AUTOMATING INCLUSIVITY
“Companies will micro-segment customers,” Surinder points out.
“But they don't spend the time to segment their own employees
and say, ‘We have five different segments of employees in this
organization, all wanting a different type of inclusion. Now let's
put in place some methods and processes, some actions, and
some initiative to address these inclusion needs of employees.’’’
The same tools that enable customer segmentation to the
furthest degree enable employee segmentation as well. A
company-wide survey could ask employees to rank the different
types of leadership inclusion according to what is most important
to them. After the data is collected, the results can be sorted and
prioritized according to importance. Once the needs are known,
it’s a process of addressing them, one by one. Even the process
of addressing needs can become a means of creating inclusivity;
when companies present a transparent plan of action, diverse
employees can breathe a sigh of relief. Knowing that there is a
plan, and that the organization’s leadership supports it, can keep
dissatisfied employees from walking out the door.
To meet the needs, there must be support from leadership and
a willingness to invest resources. “An individual department
manager or supervisor will have nominal impact, if any, without
the support of leadership,” Morten says. The cost of employee
turnover is often enough to convince hesitant leaders. Every
employee who leaves, frustrated by the exclusion and limitation
they feel, costs thousands of dollars — upwards of 33 percent of
an employee’s annual salary, according to a 2017 Employee
Benefit News report.
Until the problem of exclusionary culture is corrected, the same
scenario will repeat. If there’s no buy-in from the top tiers of
management, Krug says, that’s where you go to convince them
of the need for individual, thoughtful inclusivity training that helps
people understand why, what, and how to change. Go to the
money. Make it talk.
“Your employees are your first customers,” Surinder says. “Take
care of your employees and they'll take care of your customers.”
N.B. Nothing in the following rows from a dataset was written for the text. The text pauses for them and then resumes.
-- ==== Sys2Proof/Certificates/Slice0/Obligations.lean ====
section
/-! DEFINITION. Obligations: what is claimed of the model, each a rule of spec/ or an inference from its sections, over
every configuration (00_scope.md R5) unless it names the canonical one. Fields of a next state are written out as the
rules give them, not through the model's own operations. -/

open Sys2Proof Sys2Proof.Machine

/-! ## Encoding -/

/-- 30_encoding.md R73, whole: only an exact match of the whole word selects an instruction, every other word is
unmapped, and every value from 256 on is. Decoding an encoded instruction gives it back, and no other word does. -/
def Obligations.DecodeMatchesExactlyTheEncodedWord : Prop :=
  (∀ (w : Nat) (i : Instr), decode w = .instr i ↔ w = encode i) ∧
  (∀ w : Nat, decode w = .unmapped ↔ ∀ i : Instr, w ≠ encode i) ∧
  (∀ w : Nat, 256 ≤ w → decode w = .unmapped) ∧
  ∀ (cfg : Config) (x : cfg.Elem) (i : Instr), decode x.val = .instr i ↔ x = encodeWord cfg i

/-- 30_encoding.md R72: the eight words, written out bit by bit from the opcode map, and the two unmapped words the spec
names (95_test_vectors.md V18, V19). A sanity statement. -/
def Obligations.OpcodeMapWordsDecode : Prop :=
  decode 0b0000000000100001 = .instr .halt ∧ decode 0b0000000000101010 = .instr .ldd ∧
  decode 0b0000000000111110 = .instr .rot ∧ decode 0b0000000001011110 = .instr .jmp ∧
  decode 0b0000000001011111 = .instr .nop ∧ decode 0b0000000001111011 = .instr .out ∧
  decode 0b0000000001111100 = .instr .sub ∧ decode 0b0000000001111101 = .instr .inp ∧
  decode 289 = .unmapped ∧ decode 39386 = .unmapped

/-! ## What each instruction does -/

/-- 42_instructions.md R160: STATUS becomes haltedByHaltCommand, nothing advances, nothing else changes. -/
def Obligations.HaltStopsWithoutAdvance : Prop :=
  encode .halt = 33 ∧ ∀ (cfg : Config) (b : Block cfg), b.status = .running →
    Sys2Proof.Machine.exec .halt ⟨cfg, b⟩ = .next ⟨cfg, { b with status := .haltedByHaltCommand, phase := .idle }⟩

/-- 42_instructions.md R161: D' = succ(MEM[D]) and C' = succ(C); A and MEM are unchanged; where MEM[D] = MAX, D' = 0.
MDR holds the operand (41_execution_core.md R145). -/
def Obligations.LddLoadsDThroughItself : Prop :=
  encode .ldd = 42 ∧ ∀ (cfg : Config) (b : Block cfg), b.status = .running →
    Sys2Proof.Machine.exec .ldd ⟨cfg, b⟩ =
      .next ⟨cfg, { b with c := Rau.succ b.c, d := Rau.succ (b.mem.read b.d), mdr := b.mem.read b.d, phase := .idle }⟩ ∧
    (b.mem.read b.d = RingElem.max cfg.toRauConfig → Rau.succ (b.mem.read b.d) = RingElem.zero cfg.toRauConfig)

/-- 42_instructions.md R162: A' = MEM'[D] = rotr(MEM[D]), C' = succ(C), D' = succ(D); the old A is not read; a word with
rotr(x) = x is still copied to A. -/
def Obligations.RotRotatesTheWordAtD : Prop :=
  encode .rot = 62 ∧ ∀ (cfg : Config) (b : Block cfg), b.status = .running →
    Sys2Proof.Machine.exec .rot ⟨cfg, b⟩ =
      .next ⟨cfg, { b with
        a := Rau.rotr (b.mem.read b.d), mem := b.mem.write b.d (Rau.rotr (b.mem.read b.d)),
        c := Rau.succ b.c, d := Rau.succ b.d, mdr := b.mem.read b.d, phase := .idle }⟩

/-- 42_instructions.md R163: C' = succ(MEM[D]) and D' = succ(D); A and MEM are unchanged; where MEM[D] = MAX, C' = 0. -/
def Obligations.JmpLandsOnePastTheStoredWord : Prop :=
  encode .jmp = 94 ∧ ∀ (cfg : Config) (b : Block cfg), b.status = .running →
    Sys2Proof.Machine.exec .jmp ⟨cfg, b⟩ =
      .next ⟨cfg, { b with c := Rau.succ (b.mem.read b.d), d := Rau.succ b.d, mdr := b.mem.read b.d, phase := .idle }⟩ ∧
    (b.mem.read b.d = RingElem.max cfg.toRauConfig → Rau.succ (b.mem.read b.d) = RingElem.zero cfg.toRauConfig)

/-- 42_instructions.md R164: only C and D advance, and each wraps from MAX to 0. -/
def Obligations.NopOnlyAdvances : Prop :=
  encode .nop = 95 ∧ ∀ (cfg : Config) (b : Block cfg), b.status = .running →
    Sys2Proof.Machine.exec .nop ⟨cfg, b⟩ =
      .next ⟨cfg, { b with c := Rau.succ b.c, d := Rau.succ b.d, phase := .idle }⟩ ∧
    (b.c = RingElem.max cfg.toRauConfig → Rau.succ b.c = RingElem.zero cfg.toRauConfig)

/-- 42_instructions.md R165: A' = MEM'[D] = dsub(A, MEM[D]), A the minuend, C' = succ(C), D' = succ(D). Its corners:
equal operands give 0, a word 0 gives A, and a second `|` with the same A restores the word. -/
def Obligations.SubDigitSubtractsTheWordAtD : Prop :=
  encode .sub = 124 ∧ ∀ (cfg : Config) (b : Block cfg), b.status = .running →
    Sys2Proof.Machine.exec .sub ⟨cfg, b⟩ =
      .next ⟨cfg, { b with
        a := Rau.dsub b.a (b.mem.read b.d), mem := b.mem.write b.d (Rau.dsub b.a (b.mem.read b.d)),
        c := Rau.succ b.c, d := Rau.succ b.d, mdr := b.mem.read b.d, phase := .idle }⟩ ∧
    (b.a = b.mem.read b.d → Rau.dsub b.a (b.mem.read b.d) = RingElem.zero cfg.toRauConfig) ∧
    (b.mem.read b.d = RingElem.zero cfg.toRauConfig → Rau.dsub b.a (b.mem.read b.d) = b.a) ∧
    Rau.dsub b.a (Rau.dsub b.a (b.mem.read b.d)) = b.mem.read b.d

/-- 42_instructions.md R166: a ready machine whose word at C is none of the eight opcodes only advances C and D. The
request also clears LOADPHASE and IR holds the word (41_execution_core.md R143, R145). -/
def Obligations.UnmappedWordOnlyAdvances : Prop :=
  ∀ (cfg : Config) (b : Block cfg), b.Ready → (∀ i : Instr, (b.mem.read b.c).val ≠ encode i) →
    Sys2Proof.Machine.step ⟨cfg, b⟩ =
      .next ⟨cfg, { b with
        c := Rau.succ b.c, d := Rau.succ b.d, loadPhase := false, ir := b.mem.read b.c }⟩

/-- 43_io.md R183 with R185: A = MAX ends the run with haltedByEofWrite and no transaction; otherwise the byte A mod 256
is offered, Ok writes it and advances, Failure(k) enters writeError with the CAUSE_W low bits of k and advances
nothing. A and MEM never change. The answer of OutWrite is the output port's next sample, and what a channel has taken is
`written` (log 5). -/
def Obligations.OutWritesAByteOrEndsTheRun : Prop :=
  encode .out = 123 ∧ ∀ (cfg : Config) (b : Block cfg), b.status = .running →
    (b.a = RingElem.max cfg.toRauConfig →
      Sys2Proof.Machine.exec .out ⟨cfg, b⟩ = .next ⟨cfg, { b with status := .haltedByEofWrite, phase := .idle }⟩) ∧
    (b.a ≠ RingElem.max cfg.toRauConfig → b.chan.outSample = some .ok → ∃ ch : Channels,
      Sys2Proof.Machine.exec .out ⟨cfg, b⟩ =
        .next ⟨cfg, { b with c := Rau.succ b.c, d := Rau.succ b.d, phase := .idle, chan := ch }⟩ ∧
      ch.written = b.chan.written ++ [BitVec.ofNat 8 (b.a.val % 256)]) ∧
    ∀ k : Nat, b.a ≠ RingElem.max cfg.toRauConfig → b.chan.outSample = some (.failure k) → ∃ ch : Channels,
      Sys2Proof.Machine.exec .out ⟨cfg, b⟩ =
        .next ⟨cfg, { b with status := .writeError (BitVec.ofNat cfg.causeWidth k), phase := .idle, chan := ch }⟩ ∧
      ch.written = b.chan.written

/-- 43_io.md R184 with R186: a byte b gives A = b, end of stream gives A = MAX, and both advance; Failure(k) enters
readError with the CAUSE_W low bits of k, sets A = MAX and advances nothing. MEM never changes. The answer of InRead is
the input port's next sample (log 5). -/
def Obligations.InReadsAByteOrTheSentinel : Prop :=
  encode .inp = 125 ∧ ∀ (cfg : Config) (b : Block cfg), b.status = .running →
    (∀ x : Byte, b.chan.inSample = some (.byte x) → ∃ (e : cfg.Elem) (ch : Channels), e.val = x.toNat ∧
      Sys2Proof.Machine.exec .inp ⟨cfg, b⟩ =
        .next ⟨cfg, { b with a := e, c := Rau.succ b.c, d := Rau.succ b.d, phase := .idle, chan := ch }⟩) ∧
    (b.chan.inSample = some .endOfStream → ∃ ch : Channels,
      Sys2Proof.Machine.exec .inp ⟨cfg, b⟩ =
        .next ⟨cfg, { b with
          a := RingElem.max cfg.toRauConfig, c := Rau.succ b.c, d := Rau.succ b.d, phase := .idle, chan := ch }⟩) ∧
    ∀ k : Nat, b.chan.inSample = some (.failure k) → ∃ ch : Channels,
      Sys2Proof.Machine.exec .inp ⟨cfg, b⟩ =
        .next ⟨cfg, { b with
          a := RingElem.max cfg.toRauConfig, status := .readError (BitVec.ofNat cfg.causeWidth k), phase := .idle,
          chan := ch }⟩

/-- The model's choice (log 5), no rule of the spec: how the record of the two channels moves on. An instruction that
makes a transaction takes exactly one sample of its own port, and OUT with A = MAX takes none. -/
def Obligations.TransactionTakesOneSample : Prop :=
  ∀ (cfg : Config) (b b' : Block cfg),
    (Sys2Proof.Machine.exec .out ⟨cfg, b⟩ = .next ⟨cfg, b'⟩ →
      (b.a = RingElem.max cfg.toRauConfig → b'.chan = b.chan) ∧
      (b.a ≠ RingElem.max cfg.toRauConfig →
        b'.chan.outSamples = b.chan.outSamples.tail ∧ b'.chan.outTaken = b.chan.outTaken + 1)) ∧
    (Sys2Proof.Machine.exec .inp ⟨cfg, b⟩ = .next ⟨cfg, b'⟩ →
      b'.chan.inSamples = b.chan.inSamples.tail ∧ b'.chan.inTaken = b.chan.inTaken + 1)

/-- 43_io.md R182 and R189, 93_implementation_defined.md U6: a silent channel leaves the CORE in its wait state with
STATUS running and C, D, A and MEM as they were; and a machine found waiting carries the same instruction on. That a
sample is used up is the model's record of the channel (log 5). -/
def Obligations.SilentChannelKeepsTheCoreWaiting : Prop :=
  ∀ (cfg : Config) (b : Block cfg), b.status = .running →
    (b.a ≠ RingElem.max cfg.toRauConfig → b.chan.outSample = none →
      Sys2Proof.Machine.exec .out ⟨cfg, b⟩ =
        .next ⟨cfg, { b with
          phase := .outWait,
          chan := { b.chan with outSamples := b.chan.outSamples.tail, outTaken := b.chan.outTaken + 1 } }⟩) ∧
    (b.chan.inSample = none →
      Sys2Proof.Machine.exec .inp ⟨cfg, b⟩ =
        .next ⟨cfg, { b with
          phase := .inWait,
          chan := { b.chan with inSamples := b.chan.inSamples.tail, inTaken := b.chan.inTaken + 1 } }⟩) ∧
    (b.phase = .outWait → b.a ≠ RingElem.max cfg.toRauConfig →
      Sys2Proof.Machine.step ⟨cfg, b⟩ = Sys2Proof.Machine.exec .out ⟨cfg, b⟩) ∧
    (b.phase = .inWait → Sys2Proof.Machine.step ⟨cfg, b⟩ = Sys2Proof.Machine.exec .inp ⟨cfg, b⟩)

/-! ## Frames -/

/-- What HALT, LDD, JMP and NOP leave: A, all of memory, LOADPHASE, IR, the channels; MDR for HALT and NOP; STATUS for
all but HALT; C and D for HALT. The advance of D by every step that stays running is 41_execution_core.md R136. -/
def Obligations.RegisterInstructionsFrame : Prop :=
  ∀ (cfg : Config) (b b' : Block cfg) (i : Instr), i = .halt ∨ i = .ldd ∨ i = .jmp ∨ i = .nop →
    Sys2Proof.Machine.exec i ⟨cfg, b⟩ = .next ⟨cfg, b'⟩ →
      b'.a = b.a ∧ (∀ addr, b'.mem.read addr = b.mem.read addr) ∧ b'.loadPhase = b.loadPhase ∧ b'.ir = b.ir ∧
      b'.chan = b.chan ∧ (i = .halt ∨ i = .nop → b'.mdr = b.mdr) ∧ (i ≠ .halt → b'.status = b.status) ∧
      (i = .halt → b'.c = b.c ∧ b'.d = b.d)

/-- What ROT and SUB leave: STATUS, LOADPHASE, IR, the channels, and every word of memory but the one at the D they
started with, which is the address stored to; in a canonical memory that word and A hold the same value
(40_ring_unit.md R110). -/
def Obligations.StoringInstructionsFrame : Prop :=
  ∀ (cfg : Config) (b b' : Block cfg) (i : Instr), i = .rot ∨ i = .sub →
    Sys2Proof.Machine.exec i ⟨cfg, b⟩ = .next ⟨cfg, b'⟩ →
      b'.status = b.status ∧ b'.loadPhase = b.loadPhase ∧ b'.ir = b.ir ∧ b'.chan = b.chan ∧
      (∀ addr, addr ≠ b.d → b'.mem.read addr = b.mem.read addr) ∧ (b.mem.wf → b'.mem.read b.d = b'.a)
Support from leadership, willingness to invest resources, and
truly valuing employees indicate organizational readiness.
Organizational readiness paired with individualized, action-oriented
training can result in real culture shift, the kind that turns
attribute diversity into active diversity, and makes inclusivity the
normal mode of the workplace.
The goal may seem daunting, but the only requirement for any
organization is to start somewhere and start now. Diverse
employees who feel unheard and overlooked are not asking for
miracles — they are asking for clear changes and defined
processes. “The initial efforts are high,” Surinder agrees. “But
once you focus on it long enough, it becomes an unconscious
habit. That is really the progression of a successful leader and
organization: they become unconsciously inclusive.”